Peço já desculpa a quem é polícia e honesto, a quem está por dentro dos procedimentos policiais ou vive ou tem quem viva no corpo policial e possa sentir que a suspeita não faz sentido. Mas estranhei mesmo. Algo na postura pareceu desadequado e impróprio. A pessoa não estava morta. Não estava inconsciente, nem gravemente ferida! Era só lhe perguntarem o nome e pedir permissão para lhe abrirem a carteira e remexer nos seus pertences.

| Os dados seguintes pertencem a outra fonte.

/-- No error record forgets uncorrectable data. -/
theorem Furrow.raise_bad (c : Furrow) (e : ErrRec) (ends : List (Handle × Tag)) : (c.raise e ends).counts.bad = c.counts.bad := by
  have counted : (c.countUe e).counts.bad = c.counts.bad := by
    unfold Furrow.countUe Furrow.rollCounts
    dsimp only
    split
    · split <;> rfl
    · rfl
  exact counted

theorem Furrow.raiseCorrected_counts (c : Furrow) (source : Nat) {e : ErrRec} (he : ¬e.stackLoss) :
    (c.raiseCorrected source e).counts = c.counts := by
  unfold Furrow.raiseCorrected
  split
  · exact c.raise_counts he []
  · dsimp only
    split
    · rfl
    · exact Furrow.raise_counts c (e := { e with count := _ }) he []

theorem Furrow.keepHealth_counts (c : Furrow) (g : Health → Health) : (c.keepHealth g).counts = c.counts := by
  obtain ⟨a, b, kept⟩ := c.keepHealth_eq g
  rw [kept]

/-- What the record of a new reason and the reason itself leave of a furrow, the call for replacement leaves. -/
theorem Run.weighHealth_view {γ : Type} {view : Furrow → γ} (hv : ∀ (c : Furrow) (v : W32),
      view ((c.keepHealth fun x => { x with reasons := v }).raise (errRec 0x43 0 v.toNat) []) = view c) (r : Run s₀) (f : FurrowIx) :
    view ((r.weighHealth f).now.furrow f) = view (r.now.furrow f) := by
  have kept (v : W32) : view ((r.modFur f fun c =>
      (c.keepHealth fun x => { x with reasons := v }).raise (errRec 0x43 0 v.toNat) []).now.furrow f) = view (r.now.furrow f) := by
    rw [Run.modFur_now, State.furrow_setFurrow_same]
    exact hv _ v
  unfold Run.weighHealth
  dsimp only
  split
  · rfl
  · split
    · exact kept _
    · exact kept _

theorem Run.weighHealth_counts (r : Run s₀) (f : FurrowIx) : ((r.weighHealth f).now.furrow f).counts = (r.now.furrow f).counts := by
  refine Run.weighHealth_view (view := Furrow.counts) (fun c v => ?_) r f
  have called : ¬(errRec 0x43 0 v.toNat).stackLoss := show ¬((0x43 : Byte) = 0x04 ∨ (0x43 : Byte) = 0x08) by decide
  exact (Furrow.raise_counts _ called []).trans (c.keepHealth_counts _)

/-- A call for replacement leaves host memory, the furrows' memories, and of its furrow the requests. -/
theorem Run.weighHealth_keeps (r : Run s₀) (f : FurrowIx) :
    (r.weighHealth f).now.host = r.now.host ∧ (r.weighHealth f).now.mems = r.now.mems ∧
      ((r.weighHealth f).now.furrow f).reqs = (r.now.furrow f).reqs := by
  obtain ⟨vitals, rest⟩ := Prod.mk.inj (r.weighHealth_standing f f)
  obtain ⟨host, rest⟩ := Prod.mk.inj rest
  obtain ⟨-, vitals⟩ := Prod.mk.inj vitals
  exact ⟨host, (Prod.mk.inj rest).1, (Prod.mk.inj vitals).1⟩

/-- A change of one furrow's control part and the call for replacement that may follow. -/
theorem Run.modFur_weighHealth (r : Run s₀) (f : FurrowIx) (g : Furrow → Furrow) :
    (((r.modFur f g).weighHealth f).now.furrow f).counts = (g (r.now.furrow f)).counts ∧
      ((r.modFur f g).weighHealth f).now.host = r.now.host ∧ ((r.modFur f g).weighHealth f).now.mems = r.now.mems := by
  obtain ⟨host, mems, -⟩ := (r.modFur f g).weighHealth_keeps f
  refine ⟨(Run.weighHealth_counts _ f).trans ?_, host, mems⟩
  rw [Run.modFur_now, State.furrow_setFurrow_same]

/-! ### Corrected errors (R421) -/

section
variable {c : Furrow} (hd : elapsed c.ns c.counts.since < dayNs)
include hd

theorem Furrow.corrected_scratch (k : CoreIx) (off : BitVec 21) (bit : Byte) :
    (c.corrected (.scratch k off bit)).counts = { c.counts with sram := c.counts.sram + 1 } := by
  unfold Furrow.corrected
  rw [Furrow.rollCounts_today hd]
  exact Furrow.raiseCorrected_counts _ _ (show ¬((0x01 : Byte) = 0x04 ∨ (0x01 : Byte) = 0x08) by decide)

theorem Furrow.corrected_unit (cl : ClusterIx) (u : Fin 16) (off : BitVec 20) (bit : Byte) :
    (c.corrected (.unit cl u off bit)).counts = { c.counts with sram := c.counts.sram + 1 } := by
  unfold Furrow.corrected
  rw [Furrow.rollCounts_today hd]
  exact Furrow.raiseCorrected_counts _ _ (show ¬((0x01 : Byte) = 0x04 ∨ (0x01 : Byte) = 0x08) by decide)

E agora que estava aqui a ler uma breve notícia sobre "Polícias no Crime", policiais que ao invés de estarem do lado do bem se juntam à bandidagem para praticar roubo, extorsão e tráfico, subitamente este episódio voltou ao de cima. Tenho pena não ter dado o meu contacto à pessoa, porque sempre poderia sossegar sobre o seu estado de saúde ao invés de ficar este tempo todo a imaginar se tudo terminou bem. E atrás da orelha ficou a sensação estranha que a visão dos policiais a remexer na carteira me causou. Ainda hoje não sei se a pessoa ao receber os seus pertences de volta, notou que algo lhe faltava e se por acaso logo associou que se alguém a poderia ter roubado, esse alguém seria eu, que a auxiliei. Porque nunca poderia ser a polícia... pesamos nós!